Тесноватое помещение выглядело стандартно и безыскусно. Впрочем, как и многие другие кабинеты, виденные в прошлой жизни не один раз. Парторг уселся за двухтумбовый письменный стол, заваленный документами и папками, Антону достался скрипучий стул у приставного столика. Вдоль стены высились книжные шкафы, набитые партийной литературой. На видном месте красовалось решения последнего съезда партии. Рядом с ними — полное собрание сочинений В.И. Ленина.
Массивный сейф за спиной парторга скрывал особо секретные документы, вроде инструкций Центра и досье на партийных сотрудников и студентов. Там же хранился наградной маузер, компромат и, конечно же, подметные письма. На отдельном столике красовались два телефонных аппарата. Один городской, а второй без номеронабирателя, для прямой связи с ректором. Всё как всегда, архитектор подобных построений один и бессмертен.

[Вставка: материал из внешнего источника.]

-- ==== Sys2Proof/Machine/Rec.lean ====
section
/-!
DEFINITION. The fault journal (19 R679 to R681) and the replacement-request record (R683 to R686, R724).
-/

namespace Sys2Proof.Machine

/-- DEV OVERCOMMIT (R677). -/
def fltOvercommit : Nat := faultCode 0 0 1
/-- DEV FATAL_LOOP (R677). -/
def fltFatalLoop : Nat := faultCode 0 4 2
/-- DEV JOURNAL_OVERFLOW (R677). -/
def fltJournalOverflow : Nat := faultCode 0 0 3
/-- TWN BUNDLE_DOWN (R546). -/
def fltBundleDown : Nat := faultCode 14 3 1
/-- TWN LINK_DOWN (R546). -/
def fltLinkDown : Nat := faultCode 14 3 2
/-- MGT TALLY_WORN (R666). -/
def fltTallyWorn : Nat := faultCode 15 3 7

/-! ### Reasons (R724, R684) -/

/-- The causes 0x01 to 0x04 that fence a unit. -/
def fenceCause (code : Nat) : Bool := classOf code = 3 && decide (1 ≤ code % 256 ∧ code % 256 ≤ 4)

/-- Does a NET reason for port `p` call for a network module (R724): its inventory entry is bad, or the module reports a fault? -/
def State.moduleBad (s : State) (p : Nat) : Bool :=
  let st := (tget {} s.tly.inv (256 + p)).state
  st = invDegraded || st = invRefused || st = invUnreadable || s.boot.moduleFault.contains p

/-- The resources and the action of a fault that gives a reason; none for every other fault (R724). -/
def State.reasonRow (s : State) (code subject : Nat) : Option (List Nat × Nat) :=
  let sub := code / 4096
  let i := subject % 256
  if sub = 10 && fenceCause code then some ([1], 4)
  else if sub = 11 && fenceCause code then some ([8], 4)
  else if sub = 8 && fenceCause code then some ([0], 4)
  else if code = fltLaneFail then some ([7], 4)
  else if code = fltAssistFail then some ([5, 6], 4)
  else if code = fltKatFail then some (((if i < 8 then [4] else [3]) ++ if i % 8 < 4 then [9] else []), 4)
  else if code = fltLaneLost then some ([3], if s.moduleBad i then 2 else 6)
  else if code = fltPairDown then some ([3], if s.moduleBad i || s.moduleBad (i + 8) then 2 else 6)
  else if code = fltChannelLost then some ([2], 1)
  else if code = fltRankSpared then some ([], 1)
  else if code = fltDimmHot then some ([2], 0)
  else if code = fltMirrorDegraded then some ([], 0)
  else if code = fltBundleDown then some ([4], 6)
  else if code = fltLinkDown then some ([], 6)
  else if code = fltFitDegraded then
    let k := subject / 256 % 256
    if k = 0 then some ([2], 1) else if k = 1 then some ([3], 2) else if k = 2 then some ([], 3) else some ([], 6)
  else if code = fltTallyWorn then some ([], 4)
  else none

/-- Can the free slices hold the loss of each channel that is in service (R472)? -/
def State.secondChannelFits (s : State) : Bool :=
  s.chansUp.all (fun c => decide ((s.entriesOn c).length + s.freeCount c ≤ s.freeTotal))

/-- The severity of a reason; `oc` is DEV_ADMIT_OVERCOMMIT (R684). -/
def State.reasonSeverity (s : State) (oc : Nat) (code subject : Nat) : Nat :=
  let res := (s.reasonRow code subject).elim [] (·.1)
  let dimm := code = fltChannelLost || (code = fltFitDegraded && subject / 256 % 256 = 0)
  if (dimm && !s.secondChannelFits) || (code = fltTallyWorn && decide (16384 < s.tly.retired)) then 3
  else if res.any (bit oc) || code = fltRankSpared || code = fltBundleDown || code = fltLinkDown || code = fltMirrorDegraded then 2
  else 1

/-- The record with a reason more: one held already stays in its place; a ninth replaces the oldest reason of the lowest
severity and sets overflow (R685). -/
def State.addReason (s : State) (code subject : Nat) : State :=
  match s.reasonRow code subject with
  | none => s
  | some (_, action) =>
    if s.flt.reasons.any (fun r => r.code = code && r.subject = subject) then s
    else
      let r : Reason := { code := code, subject := subject, action := action, severity := s.reasonSeverity (s.getF Reg.DEV_ADMIT_OVERCOMMIT 9 0) code subject }
      let rs := s.flt.reasons
      if rs.length < 8 then { s with flt := { s.flt with reasons := rs ++ [r] } }
      else
        let low := rs.foldl (fun m x => Nat.min m x.severity) 255
        let old := rs.find? (fun x => x.severity = low)
        { s with flt := { s.flt with reasons := (match old with | some o => rs.erase o | none => rs) ++ [r], overflow := true } }

/-- remaining[0..7]: capacity in service in basis points (R683). -/
def State.remaining (s : State) : List Nat :=
  let c := s.capsNow
  let full := 12 * peakOne (s.spRate 0)
  [c.cores * 10000 / (256 * 2666666), c.video * 10000 / (64 * 2000000), if full = 0 then 0 else c.dram * 10000 / full,
    c.egress * 10000 / 166666666, c.pipesIn * 10000 / 8, c.audio * 10000 / 8192, c.lace * 10000 / 1638, c.cmps * 10000 / 8]

/-- The record's severity: the highest among its reasons (R684). -/
def maxSeverity (rs : List Reason) : Nat := maxN (rs.map (·.severity))

/-- The registers that show reason `n` (R692). -/
def State.showReason (s : State) (n : Nat) : State :=
  match s.flt.reasons[n]? with
  | none => (s.setR (Reg.DEV_SVC_REASON n) 0).setR (Reg.DEV_SVC_REASON_SUBJ n) 0
  | some r => (s.setR (Reg.DEV_SVC_REASON n) (r.code + r.action * 2 ^ 16 + r.severity * 2 ^ 24)).setR (Reg.DEV_SVC_REASON_SUBJ n) r.subject

/-- What the record says now, without its sequence and tick: the reasons, overflow and the capacities. -/
def State.recImage (s : State) : List Nat :=
  (upTo 8).flatMap (fun n => [s.getR (Reg.DEV_SVC_REASON n), s.getR (Reg.DEV_SVC_REASON_SUBJ n), s.getF (Reg.DEV_SVC_REMAIN n) 15 0]) ++ [s.getF Reg.DEV_SVC_REQ 7 7]

/-- Vector 19: an assertion of SVC_REQ_N or a change of BOOT_STATUS (R638). -/
def State.vector19 (s : State) : State := { s with out := s.out ++ [.other 19 []] }

/-- SVC_REQ_N and DEV_SVC_REQ (R568, R686, R690): asserted while the record holds a reason or start-up is halted. -/
def State.svcPin (s : State) : State :=
  let on := !s.flt.reasons.isEmpty || s.boot.halted
  let s := s.setR Reg.DEV_SVC_REQ (b2n on + maxSeverity s.flt.reasons * 2 + s.flt.reasons.length * 8 + b2n s.flt.overflow * 128 + s.flt.recSeq.toNat % 65536 * 65536)
  let rise := on && !s.pins.svcReq
  let s := { s with pins := { s.pins with svcReq := on } }
  if rise then s.vector19 else s

/-- The record brought up to date: severities, actions and capacities are computed again, and seq rises by 1 when anything in it has
changed (R683, R684). Nothing while the management cores are down (R686). -/
def State.publishRecord (s : State) : State :=
  if s.boot.warmRun then s
  else
    let before := s.recImage
    let oc := s.getF Reg.DEV_ADMIT_OVERCOMMIT 9 0
    let fix (r : Reason) : Reason := { r with severity := s.reasonSeverity oc r.code r.subject, action := (s.reasonRow r.code r.subject).elim r.action (·.2) }
    let s := { s with flt := { s.flt with reasons := s.flt.reasons.map fix } }
    let s := s.each (upTo 8) (fun s n => s.showReason n)
    let rem := s.remaining
    let s := s.each (upTo 8) (fun s n => s.setF (Reg.DEV_SVC_REMAIN n) 15 0 (rem.getD n 0))
    let s := s.setF Reg.DEV_SVC_REQ 7 7 (b2n s.flt.overflow)
    let s := if s.recImage = before then s else { s with flt := { s.flt with recSeq := s.flt.recSeq + 1, recTick := s.faultTick } }
    s.svcPin

/-- The detail of REPLACEMENT_REQUEST: record bytes 0x00 to 0x07, then 0x10 to 0x1F (R686). -/
def State.recDetail (s : State) : List (Nat × Nat) :=
  [(4, s.flt.recSeq.toNat), (1, maxSeverity s.flt.reasons), (1, s.flt.reasons.length), (1, b2n s.flt.overflow), (1, 0)]
    ++ (upTo 8).map (fun n => (2, s.getF (Reg.DEV_SVC_REMAIN n) 15 0))

/-- The record rebuilt at a power-on or cold reset: the reasons that the remap records, the inventory entries and the tally
store's retired blocks still show; failing units give theirs by their self-tests (R683, R724).
[DESIGN CHOICE, notes/assumptions 42] -/
def State.rebuildRecord (s : State) : State :=
  let s := { s with flt := { s.flt with reasons := [], overflow := false } }
  let s := s.each s.tly.chOut (fun s c => s.addReason fltChannelLost (subjChan c))
  let s := s.each s.tly.spareUsed (fun s e => s.addReason fltRankSpared (subjRank e.1 (e.2 - 1)))
  let s := s.each s.tly.inv (fun s e =>
    if e.2.state = invDegraded || e.2.state = invRefused then s.addReason fltFitDegraded (subjItem e.2.kind e.2.index) else s)
  if 8192 < s.tly.retired then s.addReason fltTallyWorn subjNone else s

/-! ### The journal (R679 to R681) -/

/-- The flags byte of an entry (R679). -/
def JEntry.flags (e : JEntry) : Nat := b2n e.hwQueued + b2n e.halt * 2 + b2n e.recorded * 4

/-- The bytes of an entry's detail, padded to 8. -/
def detail8 (d : List (Nat × Nat)) : List (Nat × Nat) := d ++ [(8 - sumN (d.map (·.1)), 0)]

/-- Compaction keeps the newest 16,384 fault-journal records, and the newest 1,024 degrading and fatal ones among the older
(R681). -/
def compactJournal (j : List JEntry) : List JEntry :=
  let old := j.take (j.length - 16384)
  lastN 1024 (old.filter (fun e => classOf e.code = 3 || classOf e.code = 4)) ++ lastN 16384 j

/-- One fault journalled: its tally record, the last-entry registers and its class count; a fault of R724 enters the record
(R679, R686, R688, R689). -/
def State.journal (s : State) (f : RaisedFault) : State :=
  let seq := s.tly.journalSeq + 1
  let same (e : Nat × Nat × Nat) : Bool := e.1 = f.code && e.2.1 = f.subject
  let sup := f.suppressed + sumN ((s.flt.suppressed.filter same).map (fun e => e.2.2))
  let rec_ := (s.reasonRow f.code f.subject).isSome
  let e : JEntry := { seq := seq, tick := f.tick, code := f.code, subject := f.subject, detail := f.detail, hwQueued := f.hwQueued, halt := f.halt, recorded := rec_, suppressed := sup }
  let s := s.tallyCommit 3 seq 32 ([(8, e.tick), (2, e.code), (1, e.flags), (1, 0), (4, e.subject)] ++ detail8 e.detail ++ [(4, sup), (4, 0)])
  let j := compactJournal (s.tly.journal ++ [e])
  let kept := if j.length = s.tly.journal.length + 1 then s.tly.recs else s.tly.recs.filter (fun r => r.typ ≠ 3 || j.any (fun x => x.seq = r.key))
  let s := { s with tly := { s.tly with journal := j, journalSeq := seq, recs := kept } }
  let s := { s with flt := { s.flt with suppressed := s.flt.suppressed.filter (fun e => !same e), notify := s.flt.notify ++ [e], fresh := s.flt.fresh ++ [e] } }
  let s := (s.setR Reg.DEV_FAULT_LAST (f.code + seq % 65536 * 65536)).setR Reg.DEV_FAULT_SUBJECT f.subject
  let s := if classOf f.code < 5 then s.incR (Reg.DEV_FAULT_COUNT (classOf f.code)) else s
  s.addReason f.code f.subject

/-- The faults of the tick committed: fatal entries first and outside the count; then at most 256 in order. Beyond them,
correctable entries are dropped and counted, and JOURNAL_OVERFLOW is raised for the next tick; the others wait (R680). -/
def State.commitFaults (s : State) : State :=
  let q := s.flt.queue
  let fatal := q.filter (fun f => classOf f.code = 4)
  let rest := q.filter (fun f => classOf f.code ≠ 4)
  let now := rest.take 256
  let excess := rest.drop 256
  let lost := (excess.filter (fun f => classOf f.code = 0)).length
  let s := { s with flt := { s.flt with queue := excess.filter (fun f => classOf f.code ≠ 0), fresh := [], overflowNext := decide (0 < lost) } }
  let s := s.incR Reg.DEV_FAULT_DROPPED lost
  s.each (fatal ++ now) (fun s f => s.journal f)

/-- The faults that waited for the tick that now begins: JOURNAL_OVERFLOW of the last commit (R680). -/
def State.overflowFault (s : State) : State :=
  if s.flt.overflowNext then
    ({ s with flt := { s.flt with overflowNext := false } }).raise fltJournalOverflow subjNone
  else s

/-- The notifications of the entries committed: FAULT for each, REPLACEMENT_REQUEST for each degrading one beside it (R650,
R680, R686). They wait while the management cores are down. -/
def State.notifyFaults (s : State) : State :=
  if s.boot.warmRun then s
  else
    let es := s.flt.notify
    let s := { s with flt := { s.flt with notify := [] } }
    s.each es (fun s e =>
      let s := s.notify 0x8012 e.code e.subject (detail8 e.detail ++ [(4, e.suppressed), (1, e.flags)]) (some e.tick)
      if classOf e.code = 3 then s.notify 0x8013 0 subjNone s.recDetail else s)

end Sys2Proof.Machine
end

Яков Моисеевич принялся листать ежедневник, делая какие-то пометки. Ага, понятно. Сейчас начнется промывание мозгов. С краю приставного столика, прямо перед нами, высилась стопка методичек по основам научного атеизма. От нечего делать Антон придвинул одну, принялся листать. Автором труда значился Косач Яков Моисеевич, доцент и кандидат философских наук. Ясное дело, парень немедленно приватизировал пару разных книжечек. Скрутил в трубочку и засунул в задний карман. Врага надо знать в лицо, даже если он не выглядит врагом и смотрит ласково, будто кот на мышку.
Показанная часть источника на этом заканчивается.